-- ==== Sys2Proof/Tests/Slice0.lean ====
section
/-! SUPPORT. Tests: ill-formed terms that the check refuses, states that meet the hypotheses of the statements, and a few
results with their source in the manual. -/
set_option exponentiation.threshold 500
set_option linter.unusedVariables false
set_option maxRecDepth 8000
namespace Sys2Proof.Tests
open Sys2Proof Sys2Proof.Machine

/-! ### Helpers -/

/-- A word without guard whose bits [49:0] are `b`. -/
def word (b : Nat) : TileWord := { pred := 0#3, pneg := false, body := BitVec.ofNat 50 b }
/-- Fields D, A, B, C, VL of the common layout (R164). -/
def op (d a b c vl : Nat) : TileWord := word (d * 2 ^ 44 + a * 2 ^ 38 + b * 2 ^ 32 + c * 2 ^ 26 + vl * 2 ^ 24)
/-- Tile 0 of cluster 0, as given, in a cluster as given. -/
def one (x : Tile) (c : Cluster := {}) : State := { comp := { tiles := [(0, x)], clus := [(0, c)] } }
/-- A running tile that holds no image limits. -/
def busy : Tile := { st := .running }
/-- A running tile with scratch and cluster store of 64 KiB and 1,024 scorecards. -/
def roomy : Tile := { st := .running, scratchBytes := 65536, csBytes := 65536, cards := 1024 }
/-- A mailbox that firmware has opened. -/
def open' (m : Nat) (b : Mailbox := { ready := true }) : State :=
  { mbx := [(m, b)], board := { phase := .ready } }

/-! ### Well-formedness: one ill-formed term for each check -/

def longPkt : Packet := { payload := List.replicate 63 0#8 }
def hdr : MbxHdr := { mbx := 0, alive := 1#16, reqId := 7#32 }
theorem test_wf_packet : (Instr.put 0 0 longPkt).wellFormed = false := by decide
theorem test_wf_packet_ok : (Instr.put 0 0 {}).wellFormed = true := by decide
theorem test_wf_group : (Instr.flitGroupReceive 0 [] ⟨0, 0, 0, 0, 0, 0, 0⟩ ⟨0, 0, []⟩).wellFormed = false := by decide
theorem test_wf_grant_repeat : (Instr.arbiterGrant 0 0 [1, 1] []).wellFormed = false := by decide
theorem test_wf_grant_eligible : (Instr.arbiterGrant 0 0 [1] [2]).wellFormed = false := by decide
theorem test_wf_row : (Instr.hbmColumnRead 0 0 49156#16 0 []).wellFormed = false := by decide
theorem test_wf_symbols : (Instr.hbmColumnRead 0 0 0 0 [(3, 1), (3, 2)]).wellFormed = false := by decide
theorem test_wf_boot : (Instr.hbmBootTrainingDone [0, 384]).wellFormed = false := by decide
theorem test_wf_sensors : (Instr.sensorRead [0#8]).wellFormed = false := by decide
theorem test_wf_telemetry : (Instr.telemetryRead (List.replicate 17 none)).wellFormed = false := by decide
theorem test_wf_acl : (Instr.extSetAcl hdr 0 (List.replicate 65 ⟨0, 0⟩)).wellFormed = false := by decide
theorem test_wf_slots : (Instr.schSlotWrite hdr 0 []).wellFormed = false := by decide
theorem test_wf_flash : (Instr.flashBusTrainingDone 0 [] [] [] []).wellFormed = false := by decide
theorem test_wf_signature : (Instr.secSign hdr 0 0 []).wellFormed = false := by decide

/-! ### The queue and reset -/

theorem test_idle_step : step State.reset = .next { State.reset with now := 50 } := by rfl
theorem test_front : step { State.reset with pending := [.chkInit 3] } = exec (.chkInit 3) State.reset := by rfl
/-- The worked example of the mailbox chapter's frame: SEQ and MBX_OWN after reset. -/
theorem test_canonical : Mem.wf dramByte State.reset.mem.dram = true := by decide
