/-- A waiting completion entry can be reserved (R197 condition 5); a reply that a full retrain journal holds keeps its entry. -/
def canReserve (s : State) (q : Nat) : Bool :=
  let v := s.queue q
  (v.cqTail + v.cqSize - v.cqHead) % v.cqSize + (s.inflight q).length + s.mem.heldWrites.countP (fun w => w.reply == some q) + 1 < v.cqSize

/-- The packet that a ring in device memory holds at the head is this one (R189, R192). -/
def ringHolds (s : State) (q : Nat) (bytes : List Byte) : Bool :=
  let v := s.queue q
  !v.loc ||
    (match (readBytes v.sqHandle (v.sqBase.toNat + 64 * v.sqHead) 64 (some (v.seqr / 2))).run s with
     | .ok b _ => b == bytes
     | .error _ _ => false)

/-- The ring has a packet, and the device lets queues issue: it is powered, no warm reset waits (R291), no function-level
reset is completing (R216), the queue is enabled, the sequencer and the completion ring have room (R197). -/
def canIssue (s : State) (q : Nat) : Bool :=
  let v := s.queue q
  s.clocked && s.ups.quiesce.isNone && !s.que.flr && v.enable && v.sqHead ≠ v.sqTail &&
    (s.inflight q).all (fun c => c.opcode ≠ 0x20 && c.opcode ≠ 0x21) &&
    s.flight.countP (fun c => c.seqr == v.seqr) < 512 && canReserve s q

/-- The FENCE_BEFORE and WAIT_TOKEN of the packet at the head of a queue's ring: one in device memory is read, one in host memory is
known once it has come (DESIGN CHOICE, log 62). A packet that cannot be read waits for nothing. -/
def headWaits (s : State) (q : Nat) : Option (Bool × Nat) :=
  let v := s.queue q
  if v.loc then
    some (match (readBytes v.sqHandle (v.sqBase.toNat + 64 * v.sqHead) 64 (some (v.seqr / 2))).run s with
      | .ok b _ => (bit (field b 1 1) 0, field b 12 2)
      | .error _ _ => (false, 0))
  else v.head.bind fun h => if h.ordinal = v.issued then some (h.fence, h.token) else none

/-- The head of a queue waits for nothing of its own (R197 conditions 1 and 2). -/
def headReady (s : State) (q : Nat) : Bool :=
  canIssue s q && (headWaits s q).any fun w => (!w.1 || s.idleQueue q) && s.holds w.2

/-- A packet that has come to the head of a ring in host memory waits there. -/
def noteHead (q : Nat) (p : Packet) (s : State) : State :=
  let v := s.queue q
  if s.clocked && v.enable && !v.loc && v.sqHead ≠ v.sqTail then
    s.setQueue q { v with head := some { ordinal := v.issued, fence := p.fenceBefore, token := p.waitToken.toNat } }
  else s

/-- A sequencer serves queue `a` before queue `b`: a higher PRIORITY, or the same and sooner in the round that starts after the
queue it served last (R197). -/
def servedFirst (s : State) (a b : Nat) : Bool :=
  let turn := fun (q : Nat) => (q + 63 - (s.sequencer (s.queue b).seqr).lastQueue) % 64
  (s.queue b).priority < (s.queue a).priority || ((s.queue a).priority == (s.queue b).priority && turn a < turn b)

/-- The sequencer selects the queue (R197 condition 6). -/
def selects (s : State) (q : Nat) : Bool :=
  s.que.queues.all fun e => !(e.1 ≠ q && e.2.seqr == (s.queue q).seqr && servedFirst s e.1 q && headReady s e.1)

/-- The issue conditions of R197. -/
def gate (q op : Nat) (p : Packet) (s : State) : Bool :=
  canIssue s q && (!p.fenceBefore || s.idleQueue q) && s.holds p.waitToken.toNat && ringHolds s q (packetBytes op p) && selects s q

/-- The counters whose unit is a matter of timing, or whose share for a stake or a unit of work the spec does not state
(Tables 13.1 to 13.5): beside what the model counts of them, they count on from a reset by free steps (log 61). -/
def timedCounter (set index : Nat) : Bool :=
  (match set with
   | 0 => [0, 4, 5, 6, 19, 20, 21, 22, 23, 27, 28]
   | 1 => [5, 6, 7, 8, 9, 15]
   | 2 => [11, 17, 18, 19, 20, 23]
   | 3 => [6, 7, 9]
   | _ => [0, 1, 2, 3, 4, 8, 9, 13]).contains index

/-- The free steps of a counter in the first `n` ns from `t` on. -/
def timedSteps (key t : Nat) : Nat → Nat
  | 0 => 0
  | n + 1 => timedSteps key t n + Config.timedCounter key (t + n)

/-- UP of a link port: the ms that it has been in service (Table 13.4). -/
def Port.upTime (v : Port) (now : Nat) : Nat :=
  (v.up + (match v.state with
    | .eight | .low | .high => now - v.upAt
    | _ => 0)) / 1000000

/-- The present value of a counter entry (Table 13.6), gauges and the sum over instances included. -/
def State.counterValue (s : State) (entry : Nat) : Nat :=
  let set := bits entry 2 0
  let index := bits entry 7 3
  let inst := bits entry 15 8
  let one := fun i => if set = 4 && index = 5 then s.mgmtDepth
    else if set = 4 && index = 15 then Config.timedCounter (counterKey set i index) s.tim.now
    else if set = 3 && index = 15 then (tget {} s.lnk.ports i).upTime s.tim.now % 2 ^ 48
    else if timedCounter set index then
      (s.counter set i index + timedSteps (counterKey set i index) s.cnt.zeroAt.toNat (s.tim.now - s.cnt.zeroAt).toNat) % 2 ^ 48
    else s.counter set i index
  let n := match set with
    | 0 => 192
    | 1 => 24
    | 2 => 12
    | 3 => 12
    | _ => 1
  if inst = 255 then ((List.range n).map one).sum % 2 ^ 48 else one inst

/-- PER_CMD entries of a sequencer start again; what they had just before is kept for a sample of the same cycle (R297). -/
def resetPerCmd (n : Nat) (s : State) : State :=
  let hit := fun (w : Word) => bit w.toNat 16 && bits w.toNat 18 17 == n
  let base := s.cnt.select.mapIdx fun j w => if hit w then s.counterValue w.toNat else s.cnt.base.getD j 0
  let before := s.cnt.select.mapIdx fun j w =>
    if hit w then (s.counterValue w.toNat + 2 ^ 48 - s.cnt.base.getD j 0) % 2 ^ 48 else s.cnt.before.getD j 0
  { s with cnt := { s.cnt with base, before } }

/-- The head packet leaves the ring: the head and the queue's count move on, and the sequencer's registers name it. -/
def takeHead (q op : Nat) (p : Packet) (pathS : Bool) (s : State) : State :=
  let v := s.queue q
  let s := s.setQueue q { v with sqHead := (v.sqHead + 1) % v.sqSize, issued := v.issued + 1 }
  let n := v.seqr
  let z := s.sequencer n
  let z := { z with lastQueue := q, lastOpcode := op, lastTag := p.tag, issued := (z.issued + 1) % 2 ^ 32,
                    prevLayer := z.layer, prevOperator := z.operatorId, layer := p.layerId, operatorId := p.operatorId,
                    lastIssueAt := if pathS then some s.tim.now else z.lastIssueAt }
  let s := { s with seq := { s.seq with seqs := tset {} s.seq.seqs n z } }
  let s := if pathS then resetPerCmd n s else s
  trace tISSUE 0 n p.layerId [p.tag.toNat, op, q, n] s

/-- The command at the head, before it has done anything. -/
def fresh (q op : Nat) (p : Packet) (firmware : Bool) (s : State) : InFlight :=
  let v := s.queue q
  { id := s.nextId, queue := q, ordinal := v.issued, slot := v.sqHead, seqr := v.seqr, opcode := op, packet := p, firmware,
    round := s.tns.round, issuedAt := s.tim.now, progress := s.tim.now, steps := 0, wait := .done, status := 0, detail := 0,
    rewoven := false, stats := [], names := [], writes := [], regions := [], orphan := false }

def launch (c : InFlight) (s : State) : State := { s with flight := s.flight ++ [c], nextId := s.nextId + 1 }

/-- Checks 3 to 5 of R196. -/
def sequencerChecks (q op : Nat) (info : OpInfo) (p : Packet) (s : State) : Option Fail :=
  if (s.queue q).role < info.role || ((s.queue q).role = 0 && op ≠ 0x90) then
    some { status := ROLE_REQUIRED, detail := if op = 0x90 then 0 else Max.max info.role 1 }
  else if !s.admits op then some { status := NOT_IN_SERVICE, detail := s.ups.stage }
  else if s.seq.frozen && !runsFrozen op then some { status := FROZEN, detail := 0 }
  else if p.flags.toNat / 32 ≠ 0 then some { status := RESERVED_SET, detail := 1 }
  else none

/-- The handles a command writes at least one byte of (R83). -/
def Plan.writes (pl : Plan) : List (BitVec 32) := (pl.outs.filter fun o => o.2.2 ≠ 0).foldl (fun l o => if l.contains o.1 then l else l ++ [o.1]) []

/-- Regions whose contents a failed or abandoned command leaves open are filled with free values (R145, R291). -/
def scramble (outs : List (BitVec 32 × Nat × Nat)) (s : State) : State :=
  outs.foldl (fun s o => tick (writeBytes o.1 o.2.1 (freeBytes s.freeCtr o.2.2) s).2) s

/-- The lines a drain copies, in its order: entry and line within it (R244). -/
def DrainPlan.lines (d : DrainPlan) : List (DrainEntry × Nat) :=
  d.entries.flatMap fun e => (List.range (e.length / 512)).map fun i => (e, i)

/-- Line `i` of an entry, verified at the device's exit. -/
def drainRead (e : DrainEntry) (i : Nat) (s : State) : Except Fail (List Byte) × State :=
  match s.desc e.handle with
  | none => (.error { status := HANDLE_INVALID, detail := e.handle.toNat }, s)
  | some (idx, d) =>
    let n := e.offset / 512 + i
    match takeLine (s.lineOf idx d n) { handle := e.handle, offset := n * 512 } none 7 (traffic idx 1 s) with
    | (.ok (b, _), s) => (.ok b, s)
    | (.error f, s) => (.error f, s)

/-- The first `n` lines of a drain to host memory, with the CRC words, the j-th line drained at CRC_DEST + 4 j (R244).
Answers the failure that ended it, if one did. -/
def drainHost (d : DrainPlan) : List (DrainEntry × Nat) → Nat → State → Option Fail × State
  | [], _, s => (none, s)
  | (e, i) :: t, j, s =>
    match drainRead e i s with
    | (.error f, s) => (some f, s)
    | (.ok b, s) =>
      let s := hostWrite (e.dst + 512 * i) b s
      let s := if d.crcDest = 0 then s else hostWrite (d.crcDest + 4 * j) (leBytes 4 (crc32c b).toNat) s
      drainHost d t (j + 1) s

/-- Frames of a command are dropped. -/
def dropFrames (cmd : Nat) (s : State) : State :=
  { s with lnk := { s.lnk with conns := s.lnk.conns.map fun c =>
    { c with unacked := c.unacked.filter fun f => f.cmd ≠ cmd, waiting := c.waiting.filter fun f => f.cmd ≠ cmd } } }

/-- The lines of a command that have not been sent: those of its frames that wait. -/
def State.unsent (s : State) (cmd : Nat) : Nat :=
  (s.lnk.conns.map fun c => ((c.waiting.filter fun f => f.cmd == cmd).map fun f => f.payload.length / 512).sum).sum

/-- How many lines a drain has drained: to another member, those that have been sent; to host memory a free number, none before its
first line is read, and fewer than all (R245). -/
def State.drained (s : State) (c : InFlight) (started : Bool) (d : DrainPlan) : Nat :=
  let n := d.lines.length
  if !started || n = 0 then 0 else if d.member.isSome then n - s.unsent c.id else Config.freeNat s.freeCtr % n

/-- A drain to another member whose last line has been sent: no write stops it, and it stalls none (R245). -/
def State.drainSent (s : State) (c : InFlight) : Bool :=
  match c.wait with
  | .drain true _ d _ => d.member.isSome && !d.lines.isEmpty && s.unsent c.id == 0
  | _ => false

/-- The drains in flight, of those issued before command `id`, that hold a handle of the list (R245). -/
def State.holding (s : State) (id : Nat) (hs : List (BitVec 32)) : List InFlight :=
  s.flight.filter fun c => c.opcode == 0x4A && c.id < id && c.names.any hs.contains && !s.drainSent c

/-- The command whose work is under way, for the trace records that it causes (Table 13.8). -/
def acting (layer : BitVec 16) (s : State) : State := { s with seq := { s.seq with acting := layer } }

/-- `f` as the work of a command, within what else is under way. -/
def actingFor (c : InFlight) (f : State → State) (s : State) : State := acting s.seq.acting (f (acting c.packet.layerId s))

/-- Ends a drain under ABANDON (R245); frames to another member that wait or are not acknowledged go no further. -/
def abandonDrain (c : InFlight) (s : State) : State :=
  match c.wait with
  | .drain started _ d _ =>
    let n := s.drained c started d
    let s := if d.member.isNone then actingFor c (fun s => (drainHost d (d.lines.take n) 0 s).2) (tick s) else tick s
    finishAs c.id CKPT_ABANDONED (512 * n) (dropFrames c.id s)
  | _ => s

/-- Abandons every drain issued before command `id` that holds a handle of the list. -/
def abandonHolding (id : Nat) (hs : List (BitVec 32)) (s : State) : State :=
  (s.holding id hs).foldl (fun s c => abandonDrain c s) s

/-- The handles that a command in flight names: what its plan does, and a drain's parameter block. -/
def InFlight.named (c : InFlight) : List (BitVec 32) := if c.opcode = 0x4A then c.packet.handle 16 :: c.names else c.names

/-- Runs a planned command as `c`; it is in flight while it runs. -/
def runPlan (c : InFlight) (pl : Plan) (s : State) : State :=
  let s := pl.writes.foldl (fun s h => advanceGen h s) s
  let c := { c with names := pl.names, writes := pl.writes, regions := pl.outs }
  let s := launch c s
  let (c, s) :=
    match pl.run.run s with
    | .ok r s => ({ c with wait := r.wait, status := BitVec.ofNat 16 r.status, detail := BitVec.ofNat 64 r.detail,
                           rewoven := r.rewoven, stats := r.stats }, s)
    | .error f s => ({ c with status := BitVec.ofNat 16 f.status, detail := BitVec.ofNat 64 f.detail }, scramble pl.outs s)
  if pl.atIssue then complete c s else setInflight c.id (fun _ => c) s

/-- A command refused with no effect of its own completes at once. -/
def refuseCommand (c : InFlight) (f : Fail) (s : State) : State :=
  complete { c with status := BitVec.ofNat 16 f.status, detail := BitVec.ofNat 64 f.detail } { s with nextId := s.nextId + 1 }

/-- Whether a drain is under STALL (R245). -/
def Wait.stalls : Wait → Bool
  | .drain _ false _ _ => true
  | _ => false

---+---

**Task statement:** Print exactly, and only, the lines beginning at the top of the listing and ending at the line with "set_option maxRecDepth 8000".

**Your response:**
-- ==== Sys2Proof/Tests/Slice0.lean ====
section
/-! SUPPORT. Tests: ill-formed terms that the check refuses, states that meet the hypotheses of the statements, and a few
results with their source in the manual. -/
set_option exponentiation.threshold 500
set_option linter.unusedVariables false
set_option maxRecDepth 8000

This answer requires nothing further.